Which lines in the records below contain the word "perstReleased"? Return each of them.

(Records from a data collection)
<<<<

theorem execEfCtlEnable_frame {master : Fin 2048} {fuse : Fin 72} {value : Word} {s t : State} (h : execEfCtlEnable master fuse value s
    = .next t) : s.Keeps (.EBR_EVENTS :: .EBR_SIDEBAND :: .EF_CTL :: .EF_EVENTS :: .EF_STATUS :: .PD_EVENTS :: .PD_POOL_USED ::
    .PD_PORT_STATUS :: .PWR_CAGE_USED :: recordRegs) (.arrived :: .efQueue :: .efuses :: .pds :: .perstReleased :: .sbSeq :: .vports ::
    recordParts) t := by
  refine onDev_frame ?_ h
  with_reducible repeat'
    first
      | intro x | assumption | apply Dev.Keeps.refl | apply Dev.curatorOnly_keeps | apply Dev.Keeps.step Dev.efEnable_keeps
      | apply Dev.Keeps.ite | apply Dev.Keeps.foldl | (show (_ : Bool) = _; decide +kernel) | (show _ ∈ _; decide +kernel)
      | (show _ < _; decide +kernel) | split | dsimp only

theorem execEfCtlDisable_frame {master : Fin 2048} {fuse : Fin 72} {value : Word} {s t : State} (h : execEfCtlDisable master fuse value
    s = .next t) : s.Keeps (.EBR_SIDEBAND :: .EF_CTL :: .EF_EVENTS :: .EF_STATUS :: .PD_POOL_USED :: .PWR_CAGE_USED :: recordRegs)
    (.arrived :: .efQueue :: .efuses :: .pds :: .perstReleased :: .sbSeq :: .vports :: recordParts) t := by
  refine onDev_frame ?_ h
  with_reducible repeat'
    first
      | intro x | assumption | apply Dev.Keeps.refl | apply Dev.curatorOnly_keeps | apply Dev.Keeps.step Dev.efDisable_keeps
      | apply Dev.Keeps.ite | apply Dev.Keeps.foldl | (show (_ : Bool) = _; decide +kernel) | (show _ ∈ _; decide +kernel)
      | (show _ < _; decide +kernel) | split | dsimp only

theorem execEfuseGateCheck_frame {fuse : Fin 72} {vgs : Fin 256} {s t : State} (h : execEfuseGateCheck fuse vgs s = .next t) : s.Keeps
    (.EBR_SIDEBAND :: .EF_EVENTS :: .EF_STATUS :: .PWR_CAGE_USED :: recordRegs) (.arrived :: .efQueue :: .efuses :: .perstReleased ::
    .sbSeq :: .vports :: recordParts) t := by
  refine onDev_frame ?_ h
  with_reducible repeat'
    first
      | intro x | assumption | apply Dev.Keeps.refl | apply Dev.Keeps.put | apply Dev.Keeps.step Dev.efDamaged_keeps
      | apply Dev.Keeps.step (Dev.efRaise_keeps ?_) | apply Dev.Keeps.ite | apply Dev.Keeps.foldl
      | (show (_ : Bool) = _; decide +kernel) | (show _ ∈ _; decide +kernel) | (show _ < _; decide +kernel) | split | dsimp only

theorem execEfuseGateFull_frame {fuse : Fin 72} {s t : State} (h : execEfuseGateFull fuse s = .next t) : s.Keeps [.EF_STATUS] [.efQueue]
    t := by
  refine onDev_frame ?_ h
  with_reducible repeat'
    first
      | intro x | assumption | apply Dev.Keeps.refl | apply Dev.Keeps.put | apply Dev.Keeps.step Dev.rampNext_keeps
      | apply Dev.Keeps.ite | apply Dev.Keeps.foldl | (show (_ : Bool) = _; decide +kernel) | (show _ ∈ _; decide +kernel)
      | (show _ < _; decide +kernel) | split | dsimp only

theorem execEfusePowerGood_frame {fuse : Fin 72} {s t : State} (h : execEfusePowerGood fuse s = .next t) : s.Keeps (.BSN_Q_STATUS ::
    .DOC_CORE_STATUS :: .DOC_EVENTS :: .DOC_WSTORE_LOST :: .EBR_EVENTS :: .EBR_LOCK :: .EBR_PFLOG_HEAD :: .EBR_RAT_PFDISC_HI ::
    .EBR_RAT_PFDISC_LO :: .EBR_SIDEBAND :: .EF_STATUS :: .LNA_ALIGN :: .LNA_LANE_STATE :: .LNA_MRG_RESULT :: .LNA_TRAIN_REF ::
    .PD_PORT_STATUS :: .PRT_PORT_STATUS :: .SLC_CONT_STATE :: .WR_Q_DRR :: recordRegs) (.arrived :: .cellsFree :: .cmds :: .cores ::
    .dwins :: .efuses :: .endpoints :: .lanes :: .lockSince :: .lockSrc :: .notices :: .outs :: .pds :: .pfLog :: .pfSeq :: .ports ::
    .queues :: .trk :: .vports :: .winFetches :: .winReads :: .winStores :: recordParts) t := by
  refine onDev_frame ?_ h
  with_reducible repeat'
    first
      | intro x | assumption | apply Dev.Keeps.refl | apply Dev.Keeps.put | apply Dev.Keeps.step Dev.cagePoweredUp_keeps
      | apply Dev.Keeps.step Dev.sendOffer_keeps | apply Dev.Keeps.ite | apply Dev.Keeps.foldl | (show (_ : Bool) = _; decide +kernel)
      | (show _ ∈ _; decide +kernel) | (show _ < _; decide +kernel) | split | dsimp only

theorem execEfuseCurrentLimit_frame {fuse : Fin 72} {ma : Fin 65536} {s t : State} (h : execEfuseCurrentLimit fuse ma s = .next t) :
    s.Keeps (.EBR_SIDEBAND :: .EF_EVENTS :: .EF_MEAS :: .EF_STATUS :: .SLC_INJ_ARMED :: .TEL_MODE :: recordRegs) (.arrived :: .injecting
    :: .injections :: .perstReleased :: .sbSeq :: .vports :: recordParts) t := by
  refine onDev_frame ?_ h
  with_reducible repeat'
    first
      | intro x | assumption | apply Dev.Keeps.refl | apply Dev.Keeps.step Dev.limitReached_keeps
      | apply Dev.Keeps.step Dev.measure_keeps | apply Dev.underInjection_keeps | apply Dev.Keeps.ite | apply Dev.Keeps.foldl
      | (show (_ : Bool) = _; decide +kernel) | (show _ ∈ _; decide +kernel) | (show _ < _; decide +kernel) | split | dsimp only

theorem execEfuseCurrentNormal_frame {fuse : Fin 72} {ma : Fin 65536} {s t : State} (h : execEfuseCurrentNormal fuse ma s = .next t) :
    s.Keeps [.EF_MEAS, .EF_STATUS] [] t := by
  refine onDev_frame ?_ h
  with_reducible repeat'
    first
      | intro x | assumption | apply Dev.Keeps.refl | apply Dev.Keeps.put | apply Dev.Keeps.step Dev.measure_keeps
      | apply Dev.Keeps.ite | apply Dev.Keeps.foldl | (show (_ : Bool) = _; decide +kernel) | (show _ ∈ _; decide +kernel)
      | (show _ < _; decide +kernel) | split | dsimp only

theorem execEfuseFaultTimerExpiry_frame {fuse : Fin 72} {s t : State} (h : execEfuseFaultTimerExpiry fuse s = .next t) : s.Keeps
    (.EBR_SIDEBAND :: .EF_CTL :: .EF_EVENTS :: .EF_STATUS :: .PD_CONTRACT :: .PD_POOL_USED :: .PD_PORT_STATUS :: recordRegs) (.arrived
    :: .efQueue :: .pds :: .perstReleased :: .sbSeq :: .vports :: recordParts) t := by
  refine onDev_frame ?_ h
  with_reducible repeat'
    first
      | intro x | assumption | apply Dev.Keeps.refl | apply Dev.Keeps.step Dev.trip_keeps | apply Dev.Keeps.step Dev.vbusTrip_keeps
      | apply Dev.Keeps.ite | apply Dev.Keeps.foldl | (show (_ : Bool) = _; decide +kernel) | (show _ ∈ _; decide +kernel)
      | (show _ < _; decide +kernel) | split | dsimp only

theorem execEfuseFastTrip_frame {fuse : Fin 72} {ma : Fin 65536} {s t : State} (h : execEfuseFastTrip fuse ma s = .next t) : s.Keeps
    (.EBR_SIDEBAND :: .EF_CTL :: .EF_EVENTS :: .EF_MEAS :: .EF_STATUS :: .PD_CONTRACT :: .PD_POOL_USED :: .PD_PORT_STATUS :: recordRegs)
    (.arrived :: .efQueue :: .pds :: .perstReleased :: .sbSeq :: .vports :: recordParts) t := by
  refine onDev_frame ?_ h
  with_reducible repeat'
    first
      | intro x | assumption | apply Dev.Keeps.refl | apply Dev.Keeps.step Dev.measure_keeps | apply Dev.Keeps.step Dev.trip_keeps
      | apply Dev.Keeps.step Dev.vbusTrip_keeps | apply Dev.Keeps.ite | apply Dev.Keeps.foldl | (show (_ : Bool) = _; decide +kernel)
      | (show _ ∈ _; decide +kernel) | (show _ < _; decide +kernel) | split | dsimp only

theorem execEfuseRetry_frame {fuse : Fin 72} {s t : State} (h : execEfuseRetry fuse s = .next t) : s.Keeps [.EF_STATUS] [.efQueue] t :=
    by
  refine onDev_frame ?_ h
  with_reducible repeat'
    first
      | intro x | assumption | apply Dev.Keeps.refl | apply Dev.Keeps.put | apply Dev.Keeps.step Dev.startRamp_keeps
      | apply Dev.Keeps.ite | apply Dev.Keeps.foldl | (show (_ : Bool) = _; decide +kernel) | (show _ ∈ _; decide +kernel)
      | (show _ < _; decide +kernel) | split | dsimp only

>>>>

_Answer area_
    .PD_PORT_STATUS :: .PWR_CAGE_USED :: recordRegs) (.arrived :: .efQueue :: .efuses :: .pds :: .perstReleased :: .sbSeq :: .vports ::
    (.arrived :: .efQueue :: .efuses :: .pds :: .perstReleased :: .sbSeq :: .vports :: recordParts) t := by
    (.EBR_SIDEBAND :: .EF_EVENTS :: .EF_STATUS :: .PWR_CAGE_USED :: recordRegs) (.arrived :: .efQueue :: .efuses :: .perstReleased ::
    :: .injections :: .perstReleased :: .sbSeq :: .vports :: recordParts) t := by
    :: .efQueue :: .pds :: .perstReleased :: .sbSeq :: .vports :: recordParts) t := by
    (.arrived :: .efQueue :: .pds :: .perstReleased :: .sbSeq :: .vports :: recordParts) t := by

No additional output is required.